Untracked memory in OSL
Using valgrind's massif profiling tool, I've found several large blocks of memory that aren't accounted for, where the unaccounted memory is dwarfing the accounted. The biggest is that the ShadingContext memory isn't accounted for, including all the constant pools. The vectors that point to the values for parameters and such are accounted in things like paramvals, but the actual values in the pools that those point to aren't accounted. The shader objects and their execution space also aren't accounted for.
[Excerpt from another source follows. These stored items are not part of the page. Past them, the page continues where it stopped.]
/-- LanternControl: each of its clauses. -/
theorem witness_LanternControl_create : (∃ w, LanternReady (atDie createOne) 1 createOne w) ∧ isControl 0 createOne = true
    ∧ recLegal .control createOne.record = true ∧ field createOne.record 10 1 = 0
    ∧ (dieAt (atDie createOne) 0).seq 0 (recSeq .control createOne.record) = none
    ∧ (dieAt (atDie createOne) 1).seq 0 (recSeq .control createOne.record) = none :=
  ⟨lanternReady_of (by decide +kernel), by decide +kernel, by decide +kernel, by decide +kernel, by decide +kernel, by decide +kernel⟩
theorem witness_LanternControl_free : (∃ w, LanternReady (atDie freeOne) 1 freeOne w) ∧ isControl 1 freeOne = true
    ∧ recLegal .control freeOne.record = true ∧ 0 < someSeq.layers ∧ 0 < someSeq.heads
    ∧ (dieAt (atDie freeOne) 1).seq 0 (recSeq .control freeOne.record) = some someSeq :=
  ⟨lanternReady_of (by decide +kernel), by decide +kernel, by decide +kernel, by decide +kernel, by decide +kernel, by decide +kernel⟩
theorem witness_LanternControl_trunc : (∃ w, LanternReady (atDie truncOne) 1 truncOne w) ∧ isControl 2 truncOne = true
    ∧ recLegal .control truncOne.record = true ∧ (dieAt (atDie truncOne) 1).seq 0 (recSeq .control truncOne.record) = some someSeq
    ∧ field truncOne.record 8 1 < someSeq.layers ∧ field truncOne.record 9 1 < someSeq.heads
    ∧ field truncOne.record 12 4 ≤ tgetD someSeq.lens (field truncOne.record 8 1 * 128 + field truncOne.record 9 1) 0 :=
  ⟨lanternReady_of (by decide +kernel), by decide +kernel, by decide +kernel, by decide +kernel, by decide +kernel, by decide +kernel,
    by decide +kernel⟩
theorem witness_LanternControl_map1 : (∃ w, LanternReady (atDie map1One) 1 map1One w) ∧ isControl 3 map1One = true
    ∧ recLegal .control map1One.record = true ∧ (dieAt (atDie map1One) 1).seq 0 (recSeq .control map1One.record) = some someSeq
    ∧ field map1One.record 8 1 < someSeq.layers ∧ field map1One.record 9 1 < someSeq.heads ∧ field map1One.record 1 1 = 0
    ∧ field map1One.record 20 4 < globalBlocks ∧ field map1One.record 16 2 = Config.node
    ∧ foreignAt (atDie map1One) 0 (field map1One.record 16 2) (field map1One.record 20 4) = false :=
  ⟨lanternReady_of (by decide +kernel), by decide +kernel, by decide +kernel, by decide +kernel, by decide +kernel, by decide +kernel,
    by decide +kernel, by decide +kernel, by decide +kernel, by decide +kernel⟩
theorem witness_LanternControl_unmap1 : (∃ w, LanternReady (atDie unmap1One) 1 unmap1One w) ∧ isControl 3 unmap1One = true
    ∧ recLegal .control unmap1One.record = true ∧ (dieAt (atDie unmap1One) 1).seq 0 (recSeq .control unmap1One.record) = some someSeq
    ∧ field unmap1One.record 8 1 < someSeq.layers ∧ field unmap1One.record 9 1 < someSeq.heads ∧ field unmap1One.record 1 1 = 1
    ∧ names unmap1One someSeq someEntry = true ∧ (∀ y ∈ (dieAt (atDie unmap1One) 1).stage1, foreign (atDie unmap1One) 0 y.global = false) :=
  ⟨lanternReady_of (by decide +kernel), by decide +kernel, by decide +kernel, by decide +kernel, by decide +kernel, by decide +kernel,
    by decide +kernel, by decide +kernel, by decide +kernel⟩
theorem witness_LanternControl_map2 : (∃ w, LanternReady (atDie map2One) 1 map2One w) ∧ isControl 4 map2One = true
    ∧ recLegal .control map2One.record = true ∧ field map2One.record 8 4 < globalBlocks
    ∧ field map2One.record 16 4 < tierBlocks (field map2One.record 12 1) ∧ foreign (atDie map2One) 0 (field map2One.record 8 4) = false
    ∧ physForeign (atDie map2One) 1 0 (field map2One.record 12 1) (field map2One.record 16 4) = false :=
  ⟨lanternReady_of (by decide +kernel), by decide +kernel, by decide +kernel, by decide +kernel, by decide +kernel, by decide +kernel,
    by decide +kernel⟩
theorem witness_LanternControl_pool : (∃ w, LanternReady (atDie poolOne) 1 poolOne w) ∧ isControl 5 poolOne = true
    ∧ recLegal .control poolOne.record = true ∧ field poolOne.record 16 4 = 2
    ∧ field poolOne.record 12 4 + 2 = tierBlocks (field poolOne.record 9 1)
    ∧ (∀ i, i < 2 → physForeign (atDie poolOne) 1 0 (field poolOne.record 9 1) (field poolOne.record 12 4 + i) = false) :=
  ⟨lanternReady_of (by decide +kernel), by decide +kernel, by decide +kernel, by decide +kernel, by decide +kernel, by decide +kernel⟩
theorem witness_LanternControl_settier : (∃ w, LanternReady (atDie settierOne) 1 settierOne w) ∧ isControl 6 settierOne = true
    ∧ recLegal .control settierOne.record = true ∧ field settierOne.record 8 4 = 3 ∧ field settierOne.record 12 1 = 1
    ∧ 3 < globalBlocks ∧ foreign (atDie settierOne) 0 3 = false
    ∧ (dieAt (atDie settierOne) 1).stage2.find? (fun e => decide (e.global = 3)) = some someBlock ∧ someBlock.tier ≠ 1
    ∧ (dieAt (atDie settierOne) 1).pool.find? (fun p => decide (p.ten = 0) && decide (p.tier = 1)) = some { ten := 0, tier := 1, phys := 6 } :=
  ⟨lanternReady_of (by decide +kernel), by decide +kernel, by decide +kernel, by decide +kernel, by decide +kernel, by decide +kernel,
    by decide +kernel, by decide +kernel, by decide +kernel, by decide +kernel⟩
theorem witness_LanternControl_pfmode : (∃ w, LanternReady (atDie pfmodeOne) 1 pfmodeOne w) ∧ isControl 7 pfmodeOne = true
    ∧ recLegal .control pfmodeOne.record = true :=
  ⟨lanternReady_of (by decide +kernel), by decide +kernel, by decide +kernel⟩

/-! Witnesses: the control pages. -/

/-- Queue 0 of tenancy 0: a service queue of 64 packets from VA 0x20000 on, with the packet `b` at its head. -/
def someQueue : Queue :=
  { spec := { id := 0, inHost := false, base := 2 ^ 30 + 0x20000, log := 6, priority := 1, service := true }, wr := 1, rd := 0, live := []
    unloads := [], held := none, served := 0 }
def atQueue (b : List Byte) : State :=
  let s := at0 0
  { s with
    tenancies := [(0, { placedTenancy with queues := [(0, someQueue)] })]
    mem := memWrite s.mem (hbmLoc (2 ^ 30 + 0x20000)) b }

/-- Bytes `d` at VA 0x9000. -/
def withOperand (s : State) (d : List Byte) : State := { s with mem := memWrite s.mem (hbmLoc (2 ^ 30 + 0x9000)) d }

/-- The only warp, its only split waiting for record 8. -/
def someRef : FaultRef := { ten := 0, seq := 8, cause := .notValid, asid := 0, va := 0x8000, lanes := 1 }
def atParked : State := atW 0 fun w => w.updSplit 0 fun sp => { sp with park := .fault [someRef] }

/-- ControlPages: a doorbell; a warp that waits for record 8, which the REPLAY values 8 and 0x80000007 cover and 7 and 0x80000008 do not. -/
theorem witness_ControlPages : (queueAt (atQueue []) 0 0) = some someQueue := by decide +kernel
theorem witness_ControlPages_replay : (warpAt atParked 0).any (fun w => decide (w.park = none ∧ w.spills = [] ∧ (∀ e ∈ w.splits, e.1 = 0))
      && (tget w.splits 0).any (fun sp => decide (sp.park = .fault [someRef])) && (wgAt atParked w.wg).isSome) = true
    ∧ (∀ e ∈ atParked.warps, e.1 = 0) ∧ someRef.ten = 0 ∧ ((8 : Word) - someRef.seq).toNat < 2 ^ 31
    ∧ ((0x80000007 : Word) - someRef.seq).toNat < 2 ^ 31 ∧ 2 ^ 31 ≤ ((7 : Word) - someRef.seq).toNat
    ∧ 2 ^ 31 ≤ ((0x80000008 : Word) - someRef.seq).toNat := by decide +kernel

/-- A load of two lanes, the second of which waits for record 8; the warp's only split is parked on it. -/
def waitingLoad : Access :=
  mkAccess .load (.rows 4 1) 3 [pieceAt (hbmLoc (2 ^ 30 + 0x8000)) [], { mkPiece 1 0 4 0x8004 [] with faults := [someRef] }]
def atWaiting : State := atW 0 fun w => (withOp (opOf 7 (.access waitingLoad)) w).updSplit 0 fun sp => { sp with park := .access 7 }

/-- ControlPages: the two cases of MadeAgain, for the REPLAY value 8. -/
theorem witness_ControlPages_split : (warpAt atParked 0).any (fun w =>
      decide ((∀ o ∈ w.ops, o.awaits (Again.upTo 0 8).covers = false) ∧ w.park = none ∧ ∀ e ∈ w.splits, e.2.park = .fault [someRef])
      && (wgAt atParked w.wg).isSome) = true ∧ (Again.upTo 0 8).covers someRef = true := by decide +kernel
theorem witness_ControlPages_lanes : ∃ w cx tr, atWaiting.warps = [(0, w)] ∧ (wgAt atWaiting w.wg).isSome = true
    ∧ Unjoined w (Again.upTo 0 8).covers ∧ w.ops = [opOf 7 (.access waitingLoad)]
    ∧ (opOf 7 (.access waitingLoad)).awaits (Again.upTo 0 8).covers = true
    ∧ opCx atWaiting 0 (opOf 7 (.access waitingLoad)) = some cx
    ∧ translateAccess atWaiting cx waitingLoad (Piece.awaits (Again.upTo 0 8).covers) = .ok tr := by
  obtain ⟨w, hw, h⟩ := any_some (o := atWaiting.warps.head?) (q := fun e => decide (atWaiting.warps = [e]) && decide (e.1 = 0)
    && (wgAt atWaiting e.2.wg).isSome && decide (e.2.ops = [opOf 7 (.access waitingLoad)] ∧ e.2.park = none
      ∧ ∀ x ∈ e.2.splits, x.2.park = .access 7)
    && (opCx atWaiting 0 (opOf 7 (.access waitingLoad))).any fun cx =>
      okAnd (translateAccess atWaiting cx waitingLoad (Piece.awaits (Again.upTo 0 8).covers)) fun _ => true) (by decide +kernel)
  simp only [Bool.and_eq_true] at h
  obtain ⟨⟨⟨⟨h1, h2⟩, h3⟩, h4⟩, h5⟩ := h
  obtain ⟨h4, h6, h7⟩ := of_decide_eq_true h4
  obtain ⟨cx, hc, h5⟩ := any_some h5
  obtain ⟨tr, ht, _⟩ := okAnd_ok h5
  refine ⟨w.2, cx, tr, ?_, h3, ⟨?_, ?_, ?_⟩, h4, by decide +kernel, hc, ht⟩
  · rw [of_decide_eq_true h1, ← of_decide_eq_true h2]
  · intro e he a ha
    rw [h7 e he] at ha
    exact absurd ha (by simp)
  · intro e he a rs ha
    rw [h7 e he] at ha
    exact absurd ha (by simp)
  · intro c ws hc
    rw [h6] at hc
    exact absurd hc (by simp)

/-- A completion word of queue 0 that waits for record 8, in a package without warps. -/
def atLateWord : State :=
  { atQueue [] with
    warps := []
    cpls := [{ ten := 0, queue := 0, index := 0, va := 0x8008, status := 12, result := 3, faults := [someRef] }] }
theorem witness_ControlPages_completion : (Again.upTo 0 8).covers someRef = true ∧ (queueAt atLateWord 0 0).any (fun x => decide (x.unloads = []))
      = true ∧ (tenAt atLateWord 0).any (fun tn =>
      let u := { replayCasks (replayLanterns (replayKilns atLateWord (Again.upTo 0 8).covers) (Again.upTo 0 8).covers) (Again.upTo 0 8).covers
        with cpls := [] }
      okAnd (storeNow u (queueReq u 0 0 (tenAsid tn) .store) 0x8008 (leBytes 4 12 ++ leBytes 4 3)) fun _ => true) = true := by
  decide +kernel

/-- Tenancy 0 whose fault ring of 16 records has given out 20 and holds the last 10. -/
def ringTenancy : Tenancy := { placedTenancy with fault := { placedTenancy.fault with prod := 20, cons := 10 } }
def atRing : State := { at0 0 with tenancies := [(0, ringTenancy)] }
theorem witness_ControlPages_ring : tenAt atRing 0 = some ringTenancy ∧ (ringOf ringTenancy .fault).waiting = []
    ∧ ((ringOf ringTenancy .fault).prod - 4).toNat ≤ 2 ^ (ringOf ringTenancy .fault).log
    ∧ 2 ^ (ringOf ringTenancy .fault).log < ((ringOf ringTenancy .fault).prod - 3).toNat
    ∧ 2 ^ (ringOf ringTenancy .fault).log < ((ringOf ringTenancy .fault).prod - 21).toNat := by decide +kernel

/-! Witnesses: packets. -/

/-- Taken, decided. -/
def takes (kd : PacketKind) (s : State) (n q i : Nat) (b : List Byte) : Bool :=
  (headOf s n q).any (fun x => decide (x.2 = b ∧ x.1.rd = i ∧ x.1.unloads = [] ∧ (kd.service = true → x.1.spec.service = true)))
    && decide (packetKind b = kd) && packetSound kd b
theorem taken_of {kd : PacketKind} {s : State} {n q i : Nat} {b : List Byte} (h : takes kd s n q i b = true) :
    Taken kd s n q i b (takePacket s n q) := by
  simp only [takes, Bool.and_eq_true] at h
  obtain ⟨⟨h1, h2⟩, h3⟩ := h
  obtain ⟨x, hx, hq⟩ := any_some h1
  obtain ⟨e, h5, h6, h7⟩ := of_decide_eq_true hq
  exact ⟨⟨x.1, by rw [hx, ← e], h5, h6, h7⟩, of_decide_eq_true h2, h3, rfl⟩

/-- What a packet taken from queue 0 reads lies in the slice of a core whose clock is stopped. -/
def sleeps (s : State) (asid va n : Nat) : Bool :=
  asleep (takePacket s 0 0) (slicesOf (takePacket s 0 0) (queueReq (takePacket s 0 0) 0 0 asid .load) (BitVec.ofNat 64 va) n)

/-- Packets: a LAUNCH of two workgroups of kernel 5 of handle 1 with 4 bytes of arguments. -/
def launchPacket : List Byte :=
  [0, 3, 0, 0, 0, 0, 0, 0] ++ leBytes 4 1 ++ leBytes 4 5 ++ leBytes 4 2 ++ leBytes 4 1 ++ leBytes 4 1 ++ leBytes 2 0 ++ leBytes 2 4
    ++ leBytes 8 0x9000 ++ leBytes 8 0x100000 ++ leBytes 4 4096 ++ leBytes 4 2048 ++ leBytes 8 0x8000
def someHandle : Handle := { ten := 0, cb := 0x1000, size := 4096, t1 := false, kernels := [(5, someKernel)], binds := [], refs := [0] }
def atLaunchPacket : State := { atQueue launchPacket with handles := [(1, someHandle)] }
def launchPk : Pk := { ten := 0, q := 0, i := 0, cpl := cplOf launchPacket, b := launchPacket }
theorem witness_Packets : Taken .launch atLaunchPacket 0 0 0 launchPacket (takePacket atLaunchPacket 0 0)
    ∧ tget (takePacket atLaunchPacket 0 0).handles (field launchPacket 8 4) = some someHandle ∧ holdsRef someHandle 0 0 = true
    ∧ tget someHandle.kernels (field launchPacket 12 4) = some someKernel
    ∧ launchSound (takePacket atLaunchPacket 0 0) (launchOf launchPk someHandle someKernel) (field launchPacket 30 2) = true
    ∧ couldHold someKernel = true ∧ (tenAt (takePacket atLaunchPacket 0 0) 0).any (fun t => decide (t.coreSet ≠ [])) = true
    ∧ okAnd (readRange (takePacket atLaunchPacket 0 0) (queueReq (takePacket atLaunchPacket 0 0) 0 0 (field launchPacket 28 2) .load)
        (BitVec.ofNat 64 (field launchPacket 32 8)) (field launchPacket 30 2))
        (fun x => decide (eligible x.2 { launchOf launchPk someHandle someKernel with args := x.1 } ≠ [])) = true
    ∧ sleeps atLaunchPacket (field launchPacket 28 2) (field launchPacket 32 8) (field launchPacket 30 2) = false :=
  ⟨taken_of (by decide +kernel), by decide +kernel, by decide +kernel, by decide +kernel, by decide +kernel, by decide +kernel,
    by decide +kernel, by decide +kernel, by decide +kernel⟩

/-- Packets: a LOAD of a code object with one T3 image and one binding entry. -/
def codeObject : List Byte :=
  leBytes 4 0x4F435954 ++ leBytes 4 1 ++ leBytes 4 64 ++ leBytes 4 0 ++ leBytes 4 0 ++ leBytes 4 80 ++ leBytes 4 1 ++ leBytes 4 96
    ++ leBytes 4 2 ++ leBytes 28 0
    ++ (leBytes 4 3 ++ leBytes 4 255 ++ leBytes 4 112 ++ leBytes 4 32)
    ++ (leBytes 4 0 ++ leBytes 4 0 ++ leBytes 8 16)
    ++ [97, 0] ++ leBytes 14 0 ++ leBytes 32 0
def loadPacket : List Byte :=
  leBytes 8 1 ++ leBytes 8 0x9000 ++ leBytes 8 144 ++ leBytes 4 0 ++ leBytes 28 0 ++ leBytes 8 0
def atLoadPacket : State := withOperand (atQueue loadPacket) codeObject
theorem witness_Packets_load : Taken .load atLoadPacket 0 0 0 loadPacket (takePacket atLoadPacket 0 0) ∧ field loadPacket 24 4 = 0
    ∧ (tenAt (takePacket atLoadPacket 0 0) 0).any (fun t => decide (tenAsid t = 0)) = true
    ∧ okAnd (readRange (takePacket atLoadPacket 0 0) (queueReq (takePacket atLoadPacket 0 0) 0 0 0 .load)
        (BitVec.ofNat 64 (field loadPacket 8 8)) (field loadPacket 16 8)) (fun x =>
      okAnd (loadObject x.1 (BitVec.ofNat 64 (field loadPacket 8 8)) 0) fun h =>
        decide (h.binds = [16]) && (tenAt x.2 0).any (fun t => decide (tenAsid t = 0))
          && okAnd (writeRanges (queueReq x.2 0 0 0 .store)
            (h.binds.map fun o => (h.cb + BitVec.ofNat 64 o, List.replicate 16 (0xFF : Byte))) x.2) fun _ => true) = true
    ∧ sleeps atLoadPacket 0 (field loadPacket 8 8) (field loadPacket 16 8) = false :=
  ⟨taken_of (by decide +kernel), by decide +kernel, by decide +kernel, by decide +kernel, by decide +kernel⟩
The final big source of missing memory is stuff that LLVM is using, but I can understand not counting that as it's much harder.
Here's what OSL reports.
OSL Shading Current Memory 86,549,052
OSL Shading Peak Memory 98,972,980
osl_mem_master_current 6,469,424
osl_mem_master_peak 6,469,424
osl_mem_master_ops_current 3,348,864
osl_mem_master_ops_peak 3,348,864
osl_mem_master_args_current 431,864
osl_mem_master_args_peak 431,864
osl_mem_master_syms_current 2,660,352
osl_mem_master_syms_peak 2,660,352
osl_mem_master_defaults_current 12,372
osl_mem_master_defaults_peak 12,372
osl_mem_master_consts_current 6,996
osl_mem_master_consts_peak 6,996
osl_mem_inst_current 80,079,628
osl_mem_inst_peak 92,503,556
osl_mem_inst_syms_current 57,871,904
osl_mem_inst_syms_peak 70,255,264
osl_mem_inst_paramvals_current 6,811,456
osl_mem_inst_paramvals_peak 6,811,456
osl_mem_inst_connections_current 2,783,484
osl_mem_inst_connections_peak 3,484,800
And here is a cleaned up version of the valgrind info for things I'm pretty sure aren't counted anywhere.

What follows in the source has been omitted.